Exercise goal:
Reproduce verbatim the lines of the material below, starting at the line with "c (s.withPending rest)" and ending at the line with "def Obligations.SubkeyBanks : Prop", both inclusive; skip the rest.

Data to process:
____________

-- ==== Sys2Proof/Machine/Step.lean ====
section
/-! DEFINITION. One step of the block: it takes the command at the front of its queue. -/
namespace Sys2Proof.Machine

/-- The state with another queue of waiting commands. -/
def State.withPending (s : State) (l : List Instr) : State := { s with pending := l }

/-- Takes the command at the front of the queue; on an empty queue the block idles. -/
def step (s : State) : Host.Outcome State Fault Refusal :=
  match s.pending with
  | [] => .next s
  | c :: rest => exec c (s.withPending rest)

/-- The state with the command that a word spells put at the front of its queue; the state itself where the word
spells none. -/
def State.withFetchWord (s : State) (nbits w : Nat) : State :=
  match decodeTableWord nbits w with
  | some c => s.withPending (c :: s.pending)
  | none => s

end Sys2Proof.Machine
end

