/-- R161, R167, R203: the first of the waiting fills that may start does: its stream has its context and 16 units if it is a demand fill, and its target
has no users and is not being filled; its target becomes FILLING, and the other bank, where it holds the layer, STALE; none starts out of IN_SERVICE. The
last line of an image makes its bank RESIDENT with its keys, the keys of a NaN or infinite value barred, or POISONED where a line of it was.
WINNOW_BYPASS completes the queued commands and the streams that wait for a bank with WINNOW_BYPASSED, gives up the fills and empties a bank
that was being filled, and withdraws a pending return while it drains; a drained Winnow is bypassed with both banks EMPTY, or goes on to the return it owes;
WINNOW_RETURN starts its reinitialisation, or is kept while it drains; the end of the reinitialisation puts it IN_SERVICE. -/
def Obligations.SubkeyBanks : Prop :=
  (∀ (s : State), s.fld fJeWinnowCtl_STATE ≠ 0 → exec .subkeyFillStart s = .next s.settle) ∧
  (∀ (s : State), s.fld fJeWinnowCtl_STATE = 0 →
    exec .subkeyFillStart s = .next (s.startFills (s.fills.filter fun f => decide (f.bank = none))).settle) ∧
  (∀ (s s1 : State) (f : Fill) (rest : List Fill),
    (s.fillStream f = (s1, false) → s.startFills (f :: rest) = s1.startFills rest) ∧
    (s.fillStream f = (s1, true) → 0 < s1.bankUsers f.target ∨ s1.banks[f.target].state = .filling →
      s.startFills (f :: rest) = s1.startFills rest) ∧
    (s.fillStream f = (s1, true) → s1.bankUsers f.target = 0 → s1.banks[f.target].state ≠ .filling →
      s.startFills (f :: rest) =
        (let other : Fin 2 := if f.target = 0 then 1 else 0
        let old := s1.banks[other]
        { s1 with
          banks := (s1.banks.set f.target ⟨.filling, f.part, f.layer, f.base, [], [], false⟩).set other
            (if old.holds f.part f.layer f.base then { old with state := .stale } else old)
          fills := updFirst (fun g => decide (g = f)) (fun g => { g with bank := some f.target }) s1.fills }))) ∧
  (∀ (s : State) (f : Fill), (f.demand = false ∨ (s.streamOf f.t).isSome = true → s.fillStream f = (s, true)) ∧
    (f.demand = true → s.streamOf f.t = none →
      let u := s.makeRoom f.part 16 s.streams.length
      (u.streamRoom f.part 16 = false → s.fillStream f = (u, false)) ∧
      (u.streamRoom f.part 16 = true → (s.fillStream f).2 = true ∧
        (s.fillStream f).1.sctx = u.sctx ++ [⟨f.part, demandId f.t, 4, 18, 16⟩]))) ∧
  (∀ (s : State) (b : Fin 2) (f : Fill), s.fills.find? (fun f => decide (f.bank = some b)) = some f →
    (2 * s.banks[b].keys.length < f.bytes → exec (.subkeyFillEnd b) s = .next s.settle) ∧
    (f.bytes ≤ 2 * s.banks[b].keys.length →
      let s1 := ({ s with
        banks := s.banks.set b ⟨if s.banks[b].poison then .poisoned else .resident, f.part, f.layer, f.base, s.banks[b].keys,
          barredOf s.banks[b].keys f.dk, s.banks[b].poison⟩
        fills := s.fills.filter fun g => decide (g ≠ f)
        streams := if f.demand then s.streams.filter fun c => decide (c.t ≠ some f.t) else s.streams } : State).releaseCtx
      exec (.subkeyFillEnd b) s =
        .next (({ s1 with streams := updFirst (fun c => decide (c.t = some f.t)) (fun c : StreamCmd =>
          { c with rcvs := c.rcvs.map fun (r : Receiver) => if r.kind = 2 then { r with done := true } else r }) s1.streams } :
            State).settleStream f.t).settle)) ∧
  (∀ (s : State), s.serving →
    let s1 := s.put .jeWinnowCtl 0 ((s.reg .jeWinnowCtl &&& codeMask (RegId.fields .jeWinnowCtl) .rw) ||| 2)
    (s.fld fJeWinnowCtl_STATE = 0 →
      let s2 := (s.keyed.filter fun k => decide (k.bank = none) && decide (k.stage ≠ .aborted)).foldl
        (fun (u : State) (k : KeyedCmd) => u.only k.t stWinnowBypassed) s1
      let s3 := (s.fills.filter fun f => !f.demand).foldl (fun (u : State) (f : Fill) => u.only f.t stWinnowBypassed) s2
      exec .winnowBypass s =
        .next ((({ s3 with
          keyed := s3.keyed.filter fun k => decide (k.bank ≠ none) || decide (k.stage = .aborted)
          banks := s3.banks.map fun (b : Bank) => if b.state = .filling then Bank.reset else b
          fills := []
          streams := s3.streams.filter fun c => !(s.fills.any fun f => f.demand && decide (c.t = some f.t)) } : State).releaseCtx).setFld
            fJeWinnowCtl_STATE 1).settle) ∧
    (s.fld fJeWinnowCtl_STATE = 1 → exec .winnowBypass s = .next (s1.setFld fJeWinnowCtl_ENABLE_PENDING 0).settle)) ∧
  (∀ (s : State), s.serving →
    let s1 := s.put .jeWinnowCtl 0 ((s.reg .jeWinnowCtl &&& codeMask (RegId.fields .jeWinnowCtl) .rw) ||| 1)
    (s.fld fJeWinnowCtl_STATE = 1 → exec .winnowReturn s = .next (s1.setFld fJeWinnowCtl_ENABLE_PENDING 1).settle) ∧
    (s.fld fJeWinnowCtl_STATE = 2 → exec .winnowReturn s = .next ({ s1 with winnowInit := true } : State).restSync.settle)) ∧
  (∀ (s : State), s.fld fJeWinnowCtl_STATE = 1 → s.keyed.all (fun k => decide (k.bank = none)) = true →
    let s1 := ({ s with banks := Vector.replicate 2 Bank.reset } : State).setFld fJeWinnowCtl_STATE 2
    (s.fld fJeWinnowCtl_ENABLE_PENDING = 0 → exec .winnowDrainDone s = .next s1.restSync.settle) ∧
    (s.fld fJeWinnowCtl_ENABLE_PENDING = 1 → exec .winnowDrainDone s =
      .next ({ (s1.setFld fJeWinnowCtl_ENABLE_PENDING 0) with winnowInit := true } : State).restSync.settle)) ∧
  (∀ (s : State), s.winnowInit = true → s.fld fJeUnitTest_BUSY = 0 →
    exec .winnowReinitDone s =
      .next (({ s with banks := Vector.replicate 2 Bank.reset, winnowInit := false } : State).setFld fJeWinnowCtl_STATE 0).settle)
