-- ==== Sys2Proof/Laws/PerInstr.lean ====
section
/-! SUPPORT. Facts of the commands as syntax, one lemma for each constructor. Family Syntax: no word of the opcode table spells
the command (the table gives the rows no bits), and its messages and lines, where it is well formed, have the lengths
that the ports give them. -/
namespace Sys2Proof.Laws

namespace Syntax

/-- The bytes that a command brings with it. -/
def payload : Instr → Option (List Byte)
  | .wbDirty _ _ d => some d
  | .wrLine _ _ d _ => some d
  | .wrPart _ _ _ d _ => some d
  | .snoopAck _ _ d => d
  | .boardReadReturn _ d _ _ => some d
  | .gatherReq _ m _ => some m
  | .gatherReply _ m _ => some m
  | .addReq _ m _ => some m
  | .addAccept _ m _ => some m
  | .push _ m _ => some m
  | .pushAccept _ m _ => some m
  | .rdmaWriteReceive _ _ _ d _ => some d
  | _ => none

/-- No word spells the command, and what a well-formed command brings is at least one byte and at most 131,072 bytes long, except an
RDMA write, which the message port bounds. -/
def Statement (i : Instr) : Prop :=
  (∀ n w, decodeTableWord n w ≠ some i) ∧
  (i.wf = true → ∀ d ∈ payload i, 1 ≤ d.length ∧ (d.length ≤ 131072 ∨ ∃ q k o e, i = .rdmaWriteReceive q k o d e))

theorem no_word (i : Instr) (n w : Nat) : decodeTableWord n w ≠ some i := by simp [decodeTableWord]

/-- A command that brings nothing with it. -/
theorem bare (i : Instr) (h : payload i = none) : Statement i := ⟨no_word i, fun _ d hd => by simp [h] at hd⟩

____________

Task result:
  | c :: rest => exec c (s.withPending rest)

/-- The state with the command that a word spells put at the front of its queue; the state itself where the word
spells none. -/
def State.withFetchWord (s : State) (nbits w : Nat) : State :=
  match decodeTableWord nbits w with
  | some c => s.withPending (c :: s.pending)
  | none => s

end Sys2Proof.Machine
end

/-- R161, R167, R203: the first of the waiting fills that may start does: its stream has its context and 16 units if it is a demand fill, and its target
has no users and is not being filled; its target becomes FILLING, and the other bank, where it holds the layer, STALE; none starts out of IN_SERVICE. The
last line of an image makes its bank RESIDENT with its keys, the keys of a NaN or infinite value barred, or POISONED where a line of it was.
WINNOW_BYPASS completes the queued commands and the streams that wait for a bank with WINNOW_BYPASSED, gives up the fills and empties a bank
that was being filled, and withdraws a pending return while it drains; a drained Winnow is bypassed with both banks EMPTY, or goes on to the return it owes;
WINNOW_RETURN starts its reinitialisation, or is kept while it drains; the end of the reinitialisation puts it IN_SERVICE. -/
def Obligations.SubkeyBanks : Prop :=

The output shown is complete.